Retype exactly the lines below, beginning with the first and ending with the line where "s.configured := rfl" appears.

######

/-! ### accept (R60) -/

@[simp] theorem accept_cfg (w : Word) (s : State) : (accept w s).cfg = s.cfg := rfl
@[simp] theorem accept_phase (w : Word) (s : State) : (accept w s).phase = .running w := rfl
@[simp] theorem accept_pos (w : Word) (s : State) : (accept w s).pos = .start := rfl
@[simp] theorem accept_reply (w : Word) (s : State) : (accept w s).reply = .ok [] := rfl
@[simp] theorem accept_cmd (w : Word) (s : State) : (accept w s).cmd = w := rfl
@[simp] theorem accept_txLen (w : Word) (s : State) : (accept w s).txLen = s.txLen := rfl
@[simp] theorem accept_idle (w : Word) (s : State) : (accept w s).idle = s.idle := rfl
@[simp] theorem accept_expect (w : Word) (s : State) : (accept w s).expect = s.expect := rfl
@[simp] theorem accept_chainN (w : Word) (s : State) : (accept w s).chainN = s.chainN := rfl
@[simp] theorem accept_configured (w : Word) (s : State) : (accept w s).configured = s.configured := rfl
@[simp] theorem accept_boolFlag (w : Word) (s : State) : (accept w s).boolFlag = false := rfl
@[simp] theorem accept_overrun (w : Word) (s : State) : (accept w s).overrun = false := rfl
@[simp] theorem accept_detail (w : Word) (s : State) : (accept w s).detail = .none := rfl
@[simp] theorem accept_rxLen (w : Word) (s : State) : (accept w s).rxLen = 0 := rfl
@[simp] theorem accept_result (w : Word) (s : State) : (accept w s).result = 0 := rfl
@[simp] theorem accept_mmInstr (w : Word) (s : State) : (accept w s).mmInstr = 0 := rfl
@[simp] theorem accept_mmObserved (w : Word) (s : State) : (accept w s).mmObserved = 0 := rfl
@[simp] theorem accept_mmExpected (w : Word) (s : State) : (accept w s).mmExpected = 0 := rfl
@[simp] theorem accept_survIr (w : Word) (s : State) : (accept w s).survIr = 0 := rfl
@[simp] theorem accept_survStat (w : Word) (s : State) : (accept w s).survStat = .none := rfl
@[simp] theorem accept_survDrlen (w : Word) (s : State) : (accept w s).survDrlen = 0 := rfl
@[simp] theorem accept_dvIdcode (w : Word) (s : State) : (accept w s).dvIdcode = 0 := rfl
@[simp] theorem accept_dvIrlen (w : Word) (s : State) : (accept w s).dvIrlen = 0 := rfl
@[simp] theorem accept_dvIrlenBefore (w : Word) (s : State) : (accept w s).dvIrlenBefore = 0 := rfl
@[simp] theorem accept_dvIrlenAfter (w : Word) (s : State) : (accept w s).dvIrlenAfter = 0 := rfl
@[simp] theorem accept_dvDevsBefore (w : Word) (s : State) : (accept w s).dvDevsBefore = 0 := rfl
@[simp] theorem accept_dvDevsAfter (w : Word) (s : State) : (accept w s).dvDevsAfter = 0 := rfl
@[simp] theorem accept_mem (w : Word) (s : State) : (accept w s).mem = clearRange s.mem rxBase (rxBase + 4 * s.cfg.seqWords) := rfl
@[simp] theorem accept_survDev (w : Word) (s : State) : (accept w s).survDev = s.survDev := rfl
@[simp] theorem accept_survNext (w : Word) (s : State) : (accept w s).survNext = s.survNext := rfl
@[simp] theorem accept_survCount (w : Word) (s : State) : (accept w s).survCount = s.survCount := rfl
@[simp] theorem accept_inbox (w : Word) (s : State) : (accept w s).inbox = s.inbox := rfl
@[simp] theorem accept_driver (w : Word) (s : State) : (accept w s).driver = s.driver := rfl
@[simp] theorem accept_issued (w : Word) (s : State) : (accept w s).issued = s.issued := rfl
@[simp] theorem accept_readData (w : Word) (s : State) : (accept w s).readData = s.readData := rfl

######

### SOLUTION TO THIS PROBLEM
/-! ### accept (R60) -/

@[simp] theorem accept_cfg (w : Word) (s : State) : (accept w s).cfg = s.cfg := rfl
@[simp] theorem accept_phase (w : Word) (s : State) : (accept w s).phase = .running w := rfl
@[simp] theorem accept_pos (w : Word) (s : State) : (accept w s).pos = .start := rfl
@[simp] theorem accept_reply (w : Word) (s : State) : (accept w s).reply = .ok [] := rfl
@[simp] theorem accept_cmd (w : Word) (s : State) : (accept w s).cmd = w := rfl
@[simp] theorem accept_txLen (w : Word) (s : State) : (accept w s).txLen = s.txLen := rfl
@[simp] theorem accept_idle (w : Word) (s : State) : (accept w s).idle = s.idle := rfl
@[simp] theorem accept_expect (w : Word) (s : State) : (accept w s).expect = s.expect := rfl
@[simp] theorem accept_chainN (w : Word) (s : State) : (accept w s).chainN = s.chainN := rfl
@[simp] theorem accept_configured (w : Word) (s : State) : (accept w s).configured = s.configured := rfl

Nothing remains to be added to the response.